Implementation Details

  • Sequence model

    • Use DNA/RNA/Protein for alphabet-aware validation and biological operations (e.g., reverse_complement, transcribe, translate).
    • Use Sequence when you need a generic container without strict alphabet constraints.
    • FASTQ quality scores (when read via scikit-bio I/O) are stored as positional metadata.
  • Diversity computations

    • alpha_diversity(metric, counts, ids=...) returns a per-sample vector (typically a pandas Series).
    • beta_diversity(metric, counts, ids=...) returns a DistanceMatrix suitable for ordination and hypothesis tests.
    • Count inputs should be non-negative integers representing abundances (not relative frequencies).

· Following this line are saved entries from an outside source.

/-- Code of the highest-class event of the last second (R481); of equals, the latest. -/
def State.worstEvent (s : State) : Nat :=
  let since := time80 (s.timeNow - nsPerS)
  let l := (s.ev.due.reverse ++ s.ev.log).filter fun r => Nat.ble since r.time
  match l with
  | [] => 0
  | r :: l => (l.foldl (fun (b : EventRec) x => if eventClass b.code < eventClass x.code then x else b) r).code

/-- The 64-byte health report (R481). -/
def State.healthReport (s : State) : List Byte :=
  bytesBE 1 s.healthNow ++ bytesBE 1 (s.get Obj.PAIR_CTRL_SYNC) ++ bytesBE 4 (s.get Obj.PROOF_FAIL_MAP) ++ bytesBE 2 s.worstEvent ++
    bytesBE 10 (time80 s.timeNow) ++ bytesBE 4 s.pair.appliedCycle ++ bytesBE 8 s.pair.appliedSeq ++ bytesBE 1 s.ac0Mode ++
    bytesBE 10 (s.get (Obj.AIR_CLOCK_EPOCH 0)) ++ bytesBE 1 (s.get Obj.PAIR_CTRL_HOME) ++ bytesBE 1 (s.get Obj.PAIR_CTRL_LEASE_CYCLES) ++
    bytesBE 1 (s.get Obj.PAIR_CTRL_WITNESS_MODE) ++ bytesBE 20 0

/-- Sets SYNC; a standby that is no longer SYNCED waits anew to restore (R490). -/
def State.setSync (s : State) (v : Nat) : State :=
  if v = 2 then s.set Obj.PAIR_CTRL_SYNC v else (s.withPair { s.pair with wtrStart := none }).set Obj.PAIR_CTRL_SYNC v

/-- Asks the active for every region (R475, R478, R489): SYNC is NONE until the first region arrives. -/
def State.requestAll (s : State) (regions : List Nat) : State :=
  let s := (s.setSync 0).sendMate 7 0 (cycleNumber s.cycleNow) 0 (bytesBE 2 0xFFFF)
  (s.withPair { s.pair with outstanding := regions, bulk := none, ready := [] })

/-- DOMAIN objects of the replicated set, in ascending order (R471). -/
def replicatedDomains : List Nat :=
  (domRows.filter fun r => decide (r.access = .rw) && !Nat.beq r.idx Dom.HBM_HOST_AREA).map (·.idx)

/-- Every region of the replicated set, in ascending order of its code (R476). -/
def allRegions : List Nat :=
  [0] ++ (List.range 16).map (0x0100 + ·) ++ [0x0204, 0x0206] ++ (List.range 4).map (0x0300 + ·) ++ replicatedDomains

/-- The records of every region are wanted again. -/
def State.resyncAll (s : State) : State := s.requestAll allRegions

/-- A bulk copy that can no longer come is wanted anew: SYNC is NONE. -/
def State.stopCopy (s : State) : State := if s.get Obj.PAIR_CTRL_SYNC = 1 then s.setSync 0 else s

/-- A higher epoch is seen (R468, R489). An active or lapsed device is demoted and resynchronises; a standby follows the new active
from its SEQ 0. A takeover planned under a lower epoch falls away (R468, R485). -/
def State.adoptEpoch (s : State) (e : Nat) : State :=
  let s := s.set Obj.PAIR_CTRL_EPOCH e
  let s : State := (s.withPair { s.pair with
    highest := if epochHigher e s.pair.highest then e else s.pair.highest
    expect := some 0, acked := none, held := [], outstanding := [], bulk := none, ready := [], torn := false, takeover := none })
  let s := s.stopCopy
  if s.roleIs roleACTIVE || s.roleIs roleLAPSED then
    let s := if s.pair.leaseEnd ≤ s.timeNow then s else s.setLease s.timeNow
    let s : State := (s.withPair { s.pair with journal := [], fresh := [], unacked := [], selfRenew := false, releasing := false, expect := none })
    ((s.setRole roleSTANDBY).resyncAll).raise 0x9202 uMGMT 0
  else s
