-- ==== Sys2Proof/Machine/Dict.lean ====
section
/-! DEFINITION. The dictionary as a whole (R367 to R387): the object behind an index and subindex, what a write and a read of it do,
and the entries of DOMAIN objects. The checks every path shares stand in Sys2Proof/Machine/Access.lean; each object's own rule stands
with its chapter. -/

namespace Sys2Proof.Machine

/-! ### Objects -/

/-- The key of an object as a master sees it, and whether it names one: rings are those the master has selected (R417), and some
objects hold one value per master (R377, R417, R426, R551). -/
def State.locate (s : State) (master idx sub : Nat) : Nat × Bool :=
  let own := (objKey master idx sub, true)
  let ring := fun (r : Option Nat) => match r with
    | some q => (objKey q idx sub, true)
    | none => (objKey 0 idx sub, false)
  if idx = 0x1110 then (if sub = 1 then own else ring (s.selectedSq master))
  else if idx = 0x1111 then (if sub = 1 then own else ring (s.selectedCq master))
  else if idx = 0x1120 ∨ idx = 0x11A0 ∨ (idx = 0x1802 ∧ sub = 1) then own
  else (objKey 0 idx sub, true)

/-- The client of a power record exists: a line port whose lane another port uses has none (R497). -/
def State.clientThere (s : State) (idx : Nat) : Bool :=
  !s.noClient idx

/-- Writes of the communication objects, 0x1100 to 0x11FF. -/
def State.ruleComm (s : State) (master key v : Nat) : Res :=
  let idx := keyIdx key
  let sub := keySub key
  let inst := key / 0x1000000
  if idx = 0x1101 then (if sub = 1 then s.plain key v else ruleHpRing key v s)
  else if idx = 0x1110 then
    (match sub with
    | 1 => ruleSelect (fun f => s.get (Obj.VF_RESOURCES_SQ_COUNT f)) master key v s
    | 5 | 6 => s.plain key v
    | 7 => ruleSqEnable inst master v s
    | _ => ruleSqSetting inst key v s)
  else if idx = 0x1111 then
    (match sub with
    | 1 => ruleSelect (fun f => s.get (Obj.VF_RESOURCES_CQ_COUNT f)) master key v s
    | 4 => ruleCqVector inst key v s
    | 5 | 6 => ruleCqCoal inst key v s
    | 7 => ruleCqEnable inst v s
    | _ => ruleCqSetting inst key v s)
  else if idx < 0x1150 then ruleVfResources (idx - 0x1130) sub key v s
  else if idx = 0x1150 then ruleMbBinding (sub - 1) v s
  else if idx < 0x11A0 then
    (match sub with
    | 5 => ruleSend (idx - 0x1160) v s
    | 6 => ruleAck (idx - 0x1160) v s
    | 8 => ruleLock (idx - 0x1160) master v s
    | _ => ruleMailboxMsg (idx - 0x1160) (sub - 1) v s)
  else if idx = 0x11A0 then
    (match sub with
    | 1 => ruleDbPending master v s
    | 2 => ruleDbMask master v s
    | _ => ruleDbVector master v s)
  else if idx = 0x11B0 then
    (if sub ≤ 2 then ruleStation key v s else if sub ≤ 4 then ruleSupvAddr key v s else ruleCmbSetting key v s)
  else ruleWp (idx - 0x11C0) sub key v s

/-- DICT_LOCK (R381): a write of 1 sets it and notes the instant. -/
def ruleDictLock (v : Nat) (s : State) : Res :=
  if v = 1 then
    if s.on Obj.LOCK_DICT_LOCK then (.ok, s)
    else (.ok, (s.set Obj.LOCK_DICT_LOCK 1).set Obj.LOCK_LOCKED_AT (time80 s.timeNow))
  else if s.on Obj.LOCK_DICT_LOCK then (.locked, s)
  else (.ok, s)

/-- EVENT_CQ (R555): not a ring to which an SQ is bound, nor one that a learn-event source names. -/
def ruleEventCq (v : Nat) (s : State) : Res :=
  if v ≠ 0xFFFF ∧ (s.boundSqs v ≠ [] ∨ s.boundTables v ≠ []) then (.invalid, s) else s.plain Obj.EVENT_CTRL_EVENT_CQ v

/-- Writes of the timebase, power, security, boot, pair and event objects, 0x1200 to 0x18FF. -/
def State.ruleSystem (s : State) (master key v : Nat) : Res :=
  let idx := keyIdx key
  let sub := keySub key
  match idx, sub with
  | 0x1200, 3 => ruleStateReq master v s
  | 0x1200, 4 => ruleFreqAdj master v s
  | 0x1200, 5 => ruleStep master v s
  | 0x1201, 5 => ruleRclkSel key v s
  | 0x1201, 6 => ruleRclkSel key v s
  | 0x1230, _ => ruleDayOffset v s
  | 0x1400, _ => ruleWakeReq v s
  | 0x14C0, _ => if s.inIsland then (.unavailable, s) else s.plain key v
  | 0x1500, 3 => ruleProvision master v s
  | 0x1500, 5 => ruleSvnAdvance master v s
  | 0x1500, _ => ruleKeyHash (sub - 8) master v s
  | 0x1501, _ => ruleDictLock v s
  | 0x1502, 3 => ruleAuthSubmit master s
  | 0x1502, _ => ruleDbgDrop v s
  | 0x1600, 4 => ruleFwRestart v s
  | 0x1600, 5 => ruleWarmReset v s
  | 0x1600, 6 => ruleDieReset v s
  | 0x1600, 7 => ruleSectorReset v s
  | 0x1600, 8 => ruleUnitReset v s
  | 0x1600, 9 => ruleFwAccept v s
  | 0x1612, 1 => ruleUpdCtrl master v s
  | 0x1620, 1 => ruleStore v s
  | 0x1620, 2 => ruleClear v s
  | 0x1700, 1 => rulePairEnable v s
  | 0x1700, 7 => ruleCommand v s
  | 0x1701, 1 => ruleWRenew v s
  | 0x1701, 2 => ruleWTakeover v s
  | 0x1703, 2 => ruleFwHeartbeat s
  | 0x1800, 1 => ruleEventCq v s
  | 0x1800, 5 => ruleAlarmPending v s
  | 0x1800, 6 => if v < 1024 ∨ v = 0xFFFF then s.plain key v else (.invalid, s)
  | _, _ =>
    if 0x1210 ≤ idx ∧ idx ≤ 0x1213 then (if sub = 1 then ruleAirClockEnable (idx - 0x1210) v s else ruleAirClockSetting (idx - 0x1210) key v s)
    else if 0x1410 ≤ idx ∧ idx < 0x14C0 then
      (match sub with
      | 1 => ruleLatTol (idx - 0x1410) v s
      | 2 => rulePwrReq (idx - 0x1410) v s
      | _ => rulePrewakeHold (idx - 0x1410) v s)
    else if idx = 0x1700 ∧ 2 ≤ sub ∧ sub ≤ 4 then rulePairSetting key v s
    else s.plain key v

/-- Writes of the line and fabric objects, 0x2000 to 0x2FFF. -/
def State.ruleLinks (s : State) (key v : Nat) : Res :=
  let idx := keyIdx key
  let sub := keySub key
  if idx < 0x2080 then
    let n := idx - 0x2000
    match sub with
    | 1 => rulePortEnable n v s
    | 2 | 3 | 4 | 5 => rulePortSetting n key v s
    | 6 | 7 | 8 => s.plain key v
    | _ => ruleLineSetting n sub key v s
  else if idx < 0x2200 then (if sub = 1 then ruleTrigger (idx - 0x2180) v s else s.plain key v)
  else if idx < 0x24A0 then
    let n := idx - 0x2400
    match sub with
    | 1 => ruleFlEnable n v s
    | 0x12 | 0x16 => (.ok, (s.commit key v).takesEffect key (s.get key) 1)
    | 0x13 | 0x15 => (.ok, (s.commit key v).takesEffect key (s.get key) 166)
    | _ => s.plain key v
  else if idx = 0x2500 then
    (match sub with
    | 1 => ruleFabricEnable v s
    | 2 | 3 => ruleFabricSetting key v s
    | 5 => ruleUnreachMs v s
    | _ => s.plain key v)
  else if idx = 0x2502 then rulePortMap (sub - 1) v s
  else if 0x2510 ≤ idx then (if sub = 1 then ruleSlEnable (idx - 0x2510) v s else ruleSlLane (idx - 0x2510) v s)
  else s.plain key v
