-- ==== Sys2Proof/Machine/Instant.lean ====
section
/-! DEFINITION. What a tick does besides counting (log entries 1 and 151). At the end of an instant, in this order: the old meters, profiles and shapers that it kept
are dropped (R239, R248), the priority among masters moves (R11) and the accesses that waited take their turn (R375); its DATA cells are applied
by lane (R308), and the losses it leaves are settled (R315); the compare-and-deletes of the agers are made (R12); what the cycle holds for the mailboxes is resolved (R432); an idle holder of the Coica token sends what is
due (R443); a REVERT_REQ is judged and the mate journal takes in the changes (R493, R472, R473), and the mate link takes up its next
message (R464); the throttle rule is evaluated (R582); the completions of the cycle are
written (R410, R416); the HBM channels run one cycle (R356 to R361); fabric lanes whose
third alignment match came enter SYNC (R344); the records are logged in order (R552), and ALARM_N is released when nothing is pending (R557). After the tick a debug level whose time is over ends
(R521), the candidates for the frame alignment that found no second pattern are dropped (R323), BOOT_STAGE follows the boot (R536), and the objects
as the new cycle finds them are kept (R381, R382). -/

namespace Sys2Proof.Machine

/-- The tick of an instant in which no command waits: what the instant leaves, one tick of CLK_TIME, and what that instant brings. -/
def State.nextInstant (s : State) : State :=
  let s := (s.withSched { s.sched with oldMeters := [], oldShapers := [] }).moveTurns.heldTurn
  let s := ((s.dataCells.dueLosses.ageDeletes.mailboxCycle.cmbIdle.pairCycle.throttleCycle.writeCompletions.hbmCycle.syncLanes.logCycle.releaseAlarm.tick).expireDebug.staleCandidates).bootProgress
  s.withDict { s.dict with cycleObjs := s.objs, cycleDoms := s.doms }

end Sys2Proof.Machine
end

Phylogenetic metrics (e.g., Faith’s PD, UniFrac) additionally require a tree and feature/OTU IDs.
  • Distance matrices

    • DistanceMatrix enforces symmetry and a zero diagonal; IDs are used for consistent alignment with metadata and group labels.
    • Many downstream methods (PCoA, PERMANOVA, ANOSIM, Mantel) operate directly on DistanceMatrix.
  • Ordination

    • pcoa(dm) performs eigen-decomposition on a transformed distance matrix and returns OrdinationResults containing eigenvalues and sample coordinates.
  • Permutation-based statistics

    • permanova(dm, grouping, permutations=N) estimates significance by permuting group labels; increase permutations (e.g., 999+) for more stable p-values in real analyses.